The task —
In the listing below, find the line containing "def rp (pg : Page)" and the line containing "Brick replaced. -/". Repeat exactly those two lines and every line between them, nothing more.

Working data —
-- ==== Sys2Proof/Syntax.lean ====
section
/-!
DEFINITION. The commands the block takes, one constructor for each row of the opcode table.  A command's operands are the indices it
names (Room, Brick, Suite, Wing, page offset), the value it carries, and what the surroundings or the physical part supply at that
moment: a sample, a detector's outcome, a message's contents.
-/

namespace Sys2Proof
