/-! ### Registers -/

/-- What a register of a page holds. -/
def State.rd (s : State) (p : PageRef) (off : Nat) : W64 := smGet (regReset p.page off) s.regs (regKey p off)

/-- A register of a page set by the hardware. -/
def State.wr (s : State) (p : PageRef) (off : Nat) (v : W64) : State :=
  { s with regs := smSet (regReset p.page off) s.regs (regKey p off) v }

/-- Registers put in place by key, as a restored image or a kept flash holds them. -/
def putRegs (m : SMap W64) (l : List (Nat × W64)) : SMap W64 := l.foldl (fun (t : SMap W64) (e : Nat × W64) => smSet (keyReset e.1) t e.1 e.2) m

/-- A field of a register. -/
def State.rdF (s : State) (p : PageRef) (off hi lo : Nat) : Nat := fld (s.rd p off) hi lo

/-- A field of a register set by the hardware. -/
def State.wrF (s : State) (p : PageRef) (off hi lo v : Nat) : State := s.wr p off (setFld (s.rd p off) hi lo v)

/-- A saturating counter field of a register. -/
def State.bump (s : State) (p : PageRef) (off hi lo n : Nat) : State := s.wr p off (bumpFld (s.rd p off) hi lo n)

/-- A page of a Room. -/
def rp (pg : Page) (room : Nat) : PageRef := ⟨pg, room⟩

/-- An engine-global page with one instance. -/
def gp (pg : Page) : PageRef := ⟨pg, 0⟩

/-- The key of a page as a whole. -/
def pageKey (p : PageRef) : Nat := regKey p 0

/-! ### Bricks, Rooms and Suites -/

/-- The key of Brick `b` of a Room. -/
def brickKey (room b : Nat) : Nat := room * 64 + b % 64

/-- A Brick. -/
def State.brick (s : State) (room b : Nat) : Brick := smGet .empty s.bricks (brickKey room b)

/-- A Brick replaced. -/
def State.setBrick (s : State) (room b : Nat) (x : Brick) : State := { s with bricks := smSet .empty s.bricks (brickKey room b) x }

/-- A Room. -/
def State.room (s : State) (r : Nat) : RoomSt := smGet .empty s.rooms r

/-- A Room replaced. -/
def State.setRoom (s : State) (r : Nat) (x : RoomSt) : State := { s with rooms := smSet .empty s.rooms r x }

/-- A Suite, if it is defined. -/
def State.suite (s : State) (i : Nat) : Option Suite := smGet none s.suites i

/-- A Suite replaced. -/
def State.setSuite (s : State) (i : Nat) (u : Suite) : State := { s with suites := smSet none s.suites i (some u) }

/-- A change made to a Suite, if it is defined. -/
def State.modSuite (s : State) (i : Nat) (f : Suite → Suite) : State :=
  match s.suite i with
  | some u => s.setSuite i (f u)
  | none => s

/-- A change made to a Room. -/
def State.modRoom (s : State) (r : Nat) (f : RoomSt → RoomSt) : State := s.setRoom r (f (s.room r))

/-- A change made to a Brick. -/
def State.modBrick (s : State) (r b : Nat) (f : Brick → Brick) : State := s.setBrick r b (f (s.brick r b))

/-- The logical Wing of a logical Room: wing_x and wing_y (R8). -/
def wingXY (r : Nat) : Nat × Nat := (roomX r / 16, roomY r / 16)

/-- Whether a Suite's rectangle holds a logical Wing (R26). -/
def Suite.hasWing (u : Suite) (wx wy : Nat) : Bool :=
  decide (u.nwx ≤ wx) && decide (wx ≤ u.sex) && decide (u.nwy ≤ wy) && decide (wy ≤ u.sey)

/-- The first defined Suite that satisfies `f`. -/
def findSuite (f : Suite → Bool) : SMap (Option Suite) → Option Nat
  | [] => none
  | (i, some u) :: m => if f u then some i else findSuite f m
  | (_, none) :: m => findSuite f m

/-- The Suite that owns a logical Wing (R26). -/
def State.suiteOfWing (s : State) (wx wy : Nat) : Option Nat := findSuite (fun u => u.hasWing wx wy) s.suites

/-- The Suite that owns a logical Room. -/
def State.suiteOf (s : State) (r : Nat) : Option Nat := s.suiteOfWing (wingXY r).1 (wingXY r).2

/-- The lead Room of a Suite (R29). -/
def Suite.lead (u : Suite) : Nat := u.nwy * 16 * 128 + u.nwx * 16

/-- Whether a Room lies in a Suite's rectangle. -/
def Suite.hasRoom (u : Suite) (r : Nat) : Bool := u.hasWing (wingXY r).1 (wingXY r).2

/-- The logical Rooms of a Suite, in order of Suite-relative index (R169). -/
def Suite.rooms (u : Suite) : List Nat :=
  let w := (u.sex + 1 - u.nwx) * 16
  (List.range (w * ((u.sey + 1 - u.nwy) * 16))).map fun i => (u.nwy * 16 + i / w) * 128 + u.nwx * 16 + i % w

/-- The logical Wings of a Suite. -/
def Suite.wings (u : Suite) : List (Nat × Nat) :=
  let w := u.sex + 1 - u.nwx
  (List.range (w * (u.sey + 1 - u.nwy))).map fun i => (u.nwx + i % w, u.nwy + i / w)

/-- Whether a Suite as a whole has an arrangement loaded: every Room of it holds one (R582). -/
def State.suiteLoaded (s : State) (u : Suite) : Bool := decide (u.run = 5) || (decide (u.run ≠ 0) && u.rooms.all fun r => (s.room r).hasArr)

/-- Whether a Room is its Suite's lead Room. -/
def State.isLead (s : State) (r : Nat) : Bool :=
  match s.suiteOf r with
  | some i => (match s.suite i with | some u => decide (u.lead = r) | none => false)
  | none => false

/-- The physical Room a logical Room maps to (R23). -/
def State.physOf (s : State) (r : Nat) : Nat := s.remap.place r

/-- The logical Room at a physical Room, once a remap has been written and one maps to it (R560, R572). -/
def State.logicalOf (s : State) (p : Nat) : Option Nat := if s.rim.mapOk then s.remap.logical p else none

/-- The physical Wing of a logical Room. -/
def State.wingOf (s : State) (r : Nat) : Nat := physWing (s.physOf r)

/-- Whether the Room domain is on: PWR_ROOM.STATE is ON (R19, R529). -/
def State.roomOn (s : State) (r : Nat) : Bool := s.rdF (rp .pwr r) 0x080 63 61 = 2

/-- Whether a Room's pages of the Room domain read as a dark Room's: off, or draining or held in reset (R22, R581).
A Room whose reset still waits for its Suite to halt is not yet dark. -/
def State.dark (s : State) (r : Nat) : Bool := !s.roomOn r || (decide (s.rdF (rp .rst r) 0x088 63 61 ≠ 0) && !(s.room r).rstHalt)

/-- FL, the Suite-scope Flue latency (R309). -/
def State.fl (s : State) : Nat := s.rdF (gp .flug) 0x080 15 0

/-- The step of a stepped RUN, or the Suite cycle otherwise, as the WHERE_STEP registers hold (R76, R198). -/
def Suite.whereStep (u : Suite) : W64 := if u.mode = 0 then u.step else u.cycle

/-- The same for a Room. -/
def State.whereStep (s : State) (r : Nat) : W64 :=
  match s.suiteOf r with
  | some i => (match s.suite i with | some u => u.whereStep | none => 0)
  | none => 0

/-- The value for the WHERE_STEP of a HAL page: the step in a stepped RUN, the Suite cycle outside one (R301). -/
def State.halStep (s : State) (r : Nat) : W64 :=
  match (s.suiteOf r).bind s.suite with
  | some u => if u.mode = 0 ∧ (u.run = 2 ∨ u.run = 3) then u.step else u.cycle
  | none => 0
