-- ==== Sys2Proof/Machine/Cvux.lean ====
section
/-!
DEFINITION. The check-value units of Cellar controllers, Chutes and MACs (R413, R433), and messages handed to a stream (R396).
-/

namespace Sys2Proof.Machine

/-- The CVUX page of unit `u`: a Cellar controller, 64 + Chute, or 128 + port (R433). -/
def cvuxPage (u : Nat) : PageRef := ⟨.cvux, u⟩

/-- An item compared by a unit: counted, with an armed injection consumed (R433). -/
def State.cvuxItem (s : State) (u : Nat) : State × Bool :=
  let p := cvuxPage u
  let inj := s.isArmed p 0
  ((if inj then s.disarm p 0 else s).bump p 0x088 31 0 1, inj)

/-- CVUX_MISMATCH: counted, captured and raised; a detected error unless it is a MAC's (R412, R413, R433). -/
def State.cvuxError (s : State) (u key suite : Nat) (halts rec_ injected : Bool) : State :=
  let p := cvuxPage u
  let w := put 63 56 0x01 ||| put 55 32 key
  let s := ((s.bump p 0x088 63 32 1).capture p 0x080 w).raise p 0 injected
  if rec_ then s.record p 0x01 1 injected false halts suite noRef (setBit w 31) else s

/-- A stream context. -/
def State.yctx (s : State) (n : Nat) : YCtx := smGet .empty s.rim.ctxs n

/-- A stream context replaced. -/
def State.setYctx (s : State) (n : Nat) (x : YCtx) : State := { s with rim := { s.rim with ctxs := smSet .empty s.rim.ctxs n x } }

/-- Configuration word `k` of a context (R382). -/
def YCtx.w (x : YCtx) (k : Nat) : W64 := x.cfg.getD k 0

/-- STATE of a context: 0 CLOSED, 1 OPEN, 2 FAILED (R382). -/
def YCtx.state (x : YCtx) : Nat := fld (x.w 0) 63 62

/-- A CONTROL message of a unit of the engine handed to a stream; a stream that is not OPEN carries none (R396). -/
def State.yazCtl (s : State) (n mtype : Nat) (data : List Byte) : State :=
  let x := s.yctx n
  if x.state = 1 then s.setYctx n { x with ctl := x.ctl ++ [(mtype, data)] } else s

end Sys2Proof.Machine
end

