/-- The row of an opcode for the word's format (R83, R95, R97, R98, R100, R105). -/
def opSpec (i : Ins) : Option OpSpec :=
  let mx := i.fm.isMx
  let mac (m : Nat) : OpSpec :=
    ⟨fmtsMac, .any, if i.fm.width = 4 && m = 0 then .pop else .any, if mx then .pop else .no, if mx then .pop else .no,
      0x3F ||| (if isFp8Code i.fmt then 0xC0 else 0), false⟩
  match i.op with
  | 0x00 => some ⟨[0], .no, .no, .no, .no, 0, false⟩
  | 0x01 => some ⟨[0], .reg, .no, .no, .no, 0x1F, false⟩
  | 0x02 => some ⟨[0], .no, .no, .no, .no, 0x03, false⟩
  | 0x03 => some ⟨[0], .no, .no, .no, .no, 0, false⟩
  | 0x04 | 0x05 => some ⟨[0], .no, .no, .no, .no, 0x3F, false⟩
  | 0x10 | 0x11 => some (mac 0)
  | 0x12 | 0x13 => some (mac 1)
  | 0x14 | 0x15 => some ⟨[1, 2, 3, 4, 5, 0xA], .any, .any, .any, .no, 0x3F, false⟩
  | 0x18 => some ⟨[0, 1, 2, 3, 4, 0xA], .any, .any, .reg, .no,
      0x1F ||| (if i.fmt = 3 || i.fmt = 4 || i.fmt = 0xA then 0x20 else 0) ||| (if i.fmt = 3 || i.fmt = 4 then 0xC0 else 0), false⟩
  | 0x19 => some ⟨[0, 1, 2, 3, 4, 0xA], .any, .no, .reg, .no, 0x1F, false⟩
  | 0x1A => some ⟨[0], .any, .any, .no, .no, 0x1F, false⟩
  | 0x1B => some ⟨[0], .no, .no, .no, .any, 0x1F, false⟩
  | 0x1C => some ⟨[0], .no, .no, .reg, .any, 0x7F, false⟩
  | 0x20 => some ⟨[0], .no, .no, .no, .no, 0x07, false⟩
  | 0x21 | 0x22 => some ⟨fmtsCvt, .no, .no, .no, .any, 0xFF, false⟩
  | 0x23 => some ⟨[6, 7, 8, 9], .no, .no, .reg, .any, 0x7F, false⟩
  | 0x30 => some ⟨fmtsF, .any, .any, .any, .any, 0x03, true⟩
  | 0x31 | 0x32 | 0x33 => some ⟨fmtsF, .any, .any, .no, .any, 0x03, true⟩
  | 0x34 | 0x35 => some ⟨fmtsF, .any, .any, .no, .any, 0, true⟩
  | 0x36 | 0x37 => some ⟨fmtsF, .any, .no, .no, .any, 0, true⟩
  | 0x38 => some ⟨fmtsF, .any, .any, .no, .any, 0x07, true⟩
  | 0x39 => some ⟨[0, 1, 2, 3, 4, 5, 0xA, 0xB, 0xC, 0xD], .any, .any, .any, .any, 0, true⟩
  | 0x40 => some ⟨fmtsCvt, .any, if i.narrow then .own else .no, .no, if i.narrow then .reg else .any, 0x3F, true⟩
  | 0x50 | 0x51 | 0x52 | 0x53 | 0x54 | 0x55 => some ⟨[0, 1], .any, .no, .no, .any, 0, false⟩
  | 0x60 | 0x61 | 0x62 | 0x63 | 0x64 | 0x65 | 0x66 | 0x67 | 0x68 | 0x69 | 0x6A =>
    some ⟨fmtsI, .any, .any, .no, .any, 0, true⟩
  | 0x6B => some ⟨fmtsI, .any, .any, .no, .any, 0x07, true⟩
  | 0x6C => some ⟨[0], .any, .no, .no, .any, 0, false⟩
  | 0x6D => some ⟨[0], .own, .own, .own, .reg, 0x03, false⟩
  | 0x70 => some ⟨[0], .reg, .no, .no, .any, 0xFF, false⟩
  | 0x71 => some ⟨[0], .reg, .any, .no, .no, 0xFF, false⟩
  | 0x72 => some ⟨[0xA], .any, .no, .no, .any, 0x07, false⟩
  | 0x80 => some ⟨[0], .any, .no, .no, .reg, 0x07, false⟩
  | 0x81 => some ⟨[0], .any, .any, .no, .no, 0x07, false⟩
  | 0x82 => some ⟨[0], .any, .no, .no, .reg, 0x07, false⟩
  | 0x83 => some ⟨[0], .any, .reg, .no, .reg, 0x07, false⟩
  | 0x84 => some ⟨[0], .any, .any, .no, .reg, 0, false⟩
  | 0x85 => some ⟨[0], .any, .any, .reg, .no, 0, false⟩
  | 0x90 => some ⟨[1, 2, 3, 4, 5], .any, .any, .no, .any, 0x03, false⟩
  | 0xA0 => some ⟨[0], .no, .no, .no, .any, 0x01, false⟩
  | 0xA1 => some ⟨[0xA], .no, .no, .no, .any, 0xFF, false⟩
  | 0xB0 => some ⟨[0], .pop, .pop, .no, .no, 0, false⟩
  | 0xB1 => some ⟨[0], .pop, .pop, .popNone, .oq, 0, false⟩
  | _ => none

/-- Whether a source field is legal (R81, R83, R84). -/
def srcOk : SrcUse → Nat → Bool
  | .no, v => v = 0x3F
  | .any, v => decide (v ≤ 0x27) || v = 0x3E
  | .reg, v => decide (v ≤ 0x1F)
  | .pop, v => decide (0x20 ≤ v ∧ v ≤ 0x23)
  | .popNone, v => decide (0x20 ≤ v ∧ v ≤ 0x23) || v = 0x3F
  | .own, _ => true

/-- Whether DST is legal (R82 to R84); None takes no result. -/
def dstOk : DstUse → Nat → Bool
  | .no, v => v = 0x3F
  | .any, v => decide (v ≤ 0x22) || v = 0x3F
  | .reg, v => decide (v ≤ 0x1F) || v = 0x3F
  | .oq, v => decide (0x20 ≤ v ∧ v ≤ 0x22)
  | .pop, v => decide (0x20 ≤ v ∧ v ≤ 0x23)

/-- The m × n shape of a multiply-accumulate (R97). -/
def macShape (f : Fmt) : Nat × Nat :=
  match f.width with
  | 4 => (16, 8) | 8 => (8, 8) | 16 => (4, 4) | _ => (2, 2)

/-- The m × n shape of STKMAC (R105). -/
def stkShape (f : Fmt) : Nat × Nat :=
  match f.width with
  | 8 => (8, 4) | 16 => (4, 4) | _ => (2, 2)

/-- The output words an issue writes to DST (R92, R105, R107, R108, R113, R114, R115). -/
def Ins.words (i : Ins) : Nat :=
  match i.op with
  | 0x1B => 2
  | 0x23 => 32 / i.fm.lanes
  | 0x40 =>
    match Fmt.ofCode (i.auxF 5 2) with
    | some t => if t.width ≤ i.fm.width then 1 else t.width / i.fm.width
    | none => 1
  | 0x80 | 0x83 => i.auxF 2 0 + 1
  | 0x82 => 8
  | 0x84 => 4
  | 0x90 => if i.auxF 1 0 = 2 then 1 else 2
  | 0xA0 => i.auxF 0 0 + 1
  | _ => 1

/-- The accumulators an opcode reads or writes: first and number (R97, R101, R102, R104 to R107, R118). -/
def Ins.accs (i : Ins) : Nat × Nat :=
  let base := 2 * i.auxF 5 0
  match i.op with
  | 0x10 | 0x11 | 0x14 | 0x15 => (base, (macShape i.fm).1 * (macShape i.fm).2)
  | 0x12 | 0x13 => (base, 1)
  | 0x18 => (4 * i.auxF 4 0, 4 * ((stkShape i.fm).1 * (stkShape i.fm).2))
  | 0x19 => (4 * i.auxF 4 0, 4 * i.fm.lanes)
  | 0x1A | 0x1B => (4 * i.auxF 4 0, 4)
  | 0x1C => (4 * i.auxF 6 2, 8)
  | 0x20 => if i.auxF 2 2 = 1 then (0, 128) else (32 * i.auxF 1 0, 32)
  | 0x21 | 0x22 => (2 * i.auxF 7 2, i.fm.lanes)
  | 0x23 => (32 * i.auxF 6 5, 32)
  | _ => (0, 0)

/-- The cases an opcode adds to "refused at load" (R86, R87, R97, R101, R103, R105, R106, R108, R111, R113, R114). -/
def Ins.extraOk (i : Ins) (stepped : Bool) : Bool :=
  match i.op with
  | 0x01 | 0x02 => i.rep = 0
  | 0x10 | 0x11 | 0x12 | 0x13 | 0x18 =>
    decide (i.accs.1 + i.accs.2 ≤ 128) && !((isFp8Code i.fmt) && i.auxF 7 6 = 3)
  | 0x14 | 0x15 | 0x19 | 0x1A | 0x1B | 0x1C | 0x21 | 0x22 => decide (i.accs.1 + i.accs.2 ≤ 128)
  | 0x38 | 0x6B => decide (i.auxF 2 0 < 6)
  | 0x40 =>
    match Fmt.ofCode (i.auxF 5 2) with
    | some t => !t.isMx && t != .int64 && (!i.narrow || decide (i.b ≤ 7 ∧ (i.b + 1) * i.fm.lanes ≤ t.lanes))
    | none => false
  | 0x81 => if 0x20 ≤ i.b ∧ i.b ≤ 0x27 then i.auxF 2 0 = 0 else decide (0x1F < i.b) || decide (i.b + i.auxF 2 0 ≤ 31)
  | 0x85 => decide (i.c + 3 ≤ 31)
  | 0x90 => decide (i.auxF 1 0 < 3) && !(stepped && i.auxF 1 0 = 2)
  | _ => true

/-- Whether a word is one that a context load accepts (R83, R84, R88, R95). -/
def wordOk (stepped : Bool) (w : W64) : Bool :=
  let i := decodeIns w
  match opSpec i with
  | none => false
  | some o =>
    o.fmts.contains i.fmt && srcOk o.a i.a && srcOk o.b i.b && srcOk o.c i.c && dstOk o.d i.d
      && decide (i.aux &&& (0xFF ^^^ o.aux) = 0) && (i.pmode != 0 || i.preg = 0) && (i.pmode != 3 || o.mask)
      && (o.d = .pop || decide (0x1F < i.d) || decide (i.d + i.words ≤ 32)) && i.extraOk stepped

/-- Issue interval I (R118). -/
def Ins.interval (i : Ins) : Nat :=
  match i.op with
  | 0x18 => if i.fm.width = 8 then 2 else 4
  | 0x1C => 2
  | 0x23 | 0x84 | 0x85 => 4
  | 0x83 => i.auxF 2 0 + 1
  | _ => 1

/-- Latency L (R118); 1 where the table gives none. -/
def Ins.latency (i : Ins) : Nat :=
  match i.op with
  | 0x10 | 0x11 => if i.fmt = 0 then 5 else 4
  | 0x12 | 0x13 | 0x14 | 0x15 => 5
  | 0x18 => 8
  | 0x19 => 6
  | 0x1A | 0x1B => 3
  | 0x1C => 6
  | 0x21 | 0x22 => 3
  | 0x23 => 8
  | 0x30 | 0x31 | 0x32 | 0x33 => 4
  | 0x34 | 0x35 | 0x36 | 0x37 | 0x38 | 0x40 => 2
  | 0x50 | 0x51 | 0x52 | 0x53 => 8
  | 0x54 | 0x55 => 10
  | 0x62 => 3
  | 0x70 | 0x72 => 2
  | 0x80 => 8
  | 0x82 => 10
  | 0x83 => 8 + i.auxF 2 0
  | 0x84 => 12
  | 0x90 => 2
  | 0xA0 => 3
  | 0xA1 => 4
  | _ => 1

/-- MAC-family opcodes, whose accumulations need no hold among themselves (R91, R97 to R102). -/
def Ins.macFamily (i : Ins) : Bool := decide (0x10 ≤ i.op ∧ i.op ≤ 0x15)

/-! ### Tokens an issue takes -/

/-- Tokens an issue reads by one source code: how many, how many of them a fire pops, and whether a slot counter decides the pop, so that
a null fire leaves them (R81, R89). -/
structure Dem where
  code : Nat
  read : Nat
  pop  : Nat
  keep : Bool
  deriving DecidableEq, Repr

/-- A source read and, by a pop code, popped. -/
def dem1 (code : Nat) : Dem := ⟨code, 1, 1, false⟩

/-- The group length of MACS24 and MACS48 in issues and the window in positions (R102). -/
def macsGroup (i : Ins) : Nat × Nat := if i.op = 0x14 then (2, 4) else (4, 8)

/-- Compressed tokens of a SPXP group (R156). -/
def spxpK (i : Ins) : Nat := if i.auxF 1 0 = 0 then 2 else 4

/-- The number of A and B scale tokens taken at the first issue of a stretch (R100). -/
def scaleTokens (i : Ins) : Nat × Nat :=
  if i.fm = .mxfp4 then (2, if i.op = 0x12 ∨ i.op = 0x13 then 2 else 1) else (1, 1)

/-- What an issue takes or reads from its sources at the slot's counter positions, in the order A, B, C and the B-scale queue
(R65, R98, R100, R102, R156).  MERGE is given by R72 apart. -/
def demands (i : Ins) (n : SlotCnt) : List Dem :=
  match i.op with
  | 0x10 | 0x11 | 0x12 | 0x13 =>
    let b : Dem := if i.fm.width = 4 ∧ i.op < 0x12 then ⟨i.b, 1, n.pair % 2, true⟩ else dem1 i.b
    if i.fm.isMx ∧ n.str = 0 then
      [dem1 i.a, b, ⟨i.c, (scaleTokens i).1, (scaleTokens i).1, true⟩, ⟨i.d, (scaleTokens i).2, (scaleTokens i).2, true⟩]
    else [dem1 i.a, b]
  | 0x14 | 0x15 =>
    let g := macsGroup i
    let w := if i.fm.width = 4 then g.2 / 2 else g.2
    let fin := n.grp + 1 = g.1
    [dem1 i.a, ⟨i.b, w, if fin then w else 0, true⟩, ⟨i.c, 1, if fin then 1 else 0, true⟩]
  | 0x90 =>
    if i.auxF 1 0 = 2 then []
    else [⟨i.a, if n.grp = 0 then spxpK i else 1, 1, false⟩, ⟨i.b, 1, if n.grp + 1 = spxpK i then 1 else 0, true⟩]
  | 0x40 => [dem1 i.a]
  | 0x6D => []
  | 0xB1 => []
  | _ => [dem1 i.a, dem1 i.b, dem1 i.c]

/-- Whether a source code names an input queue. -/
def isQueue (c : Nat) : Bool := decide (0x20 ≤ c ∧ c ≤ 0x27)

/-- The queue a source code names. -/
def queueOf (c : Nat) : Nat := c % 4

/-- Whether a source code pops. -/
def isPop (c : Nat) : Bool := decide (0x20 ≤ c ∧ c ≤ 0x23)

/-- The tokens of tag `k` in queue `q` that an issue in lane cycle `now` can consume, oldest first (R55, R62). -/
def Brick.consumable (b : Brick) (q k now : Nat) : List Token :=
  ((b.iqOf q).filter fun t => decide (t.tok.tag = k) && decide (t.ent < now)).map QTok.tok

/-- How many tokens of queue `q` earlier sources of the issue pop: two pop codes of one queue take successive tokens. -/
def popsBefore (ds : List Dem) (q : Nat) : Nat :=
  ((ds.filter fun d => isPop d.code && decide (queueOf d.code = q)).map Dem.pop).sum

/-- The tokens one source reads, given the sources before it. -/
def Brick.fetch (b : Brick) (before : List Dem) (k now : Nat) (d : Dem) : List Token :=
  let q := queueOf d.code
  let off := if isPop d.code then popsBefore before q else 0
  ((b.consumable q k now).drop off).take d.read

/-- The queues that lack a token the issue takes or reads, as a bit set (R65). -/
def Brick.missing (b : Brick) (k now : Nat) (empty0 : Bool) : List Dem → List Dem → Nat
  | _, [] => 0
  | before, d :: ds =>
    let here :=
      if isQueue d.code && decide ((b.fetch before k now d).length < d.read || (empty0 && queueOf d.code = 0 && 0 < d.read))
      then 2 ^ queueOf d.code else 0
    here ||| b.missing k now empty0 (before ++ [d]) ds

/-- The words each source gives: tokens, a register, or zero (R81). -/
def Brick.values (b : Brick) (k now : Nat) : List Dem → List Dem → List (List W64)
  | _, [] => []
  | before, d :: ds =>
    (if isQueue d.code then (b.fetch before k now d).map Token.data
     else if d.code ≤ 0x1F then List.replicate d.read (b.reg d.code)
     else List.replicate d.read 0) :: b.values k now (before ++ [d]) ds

Final answer —
def rp (pg : Page) (room : Nat) : PageRef := ⟨pg, room⟩

/-- An engine-global page with one instance. -/
def gp (pg : Page) : PageRef := ⟨pg, 0⟩

/-- The key of a page as a whole. -/
def pageKey (p : PageRef) : Nat := regKey p 0

/-! ### Bricks, Rooms and Suites -/

/-- The key of Brick `b` of a Room. -/
def brickKey (room b : Nat) : Nat := room * 64 + b % 64

/-- A Brick. -/
def State.brick (s : State) (room b : Nat) : Brick := smGet .empty s.bricks (brickKey room b)

/-- A Brick replaced. -/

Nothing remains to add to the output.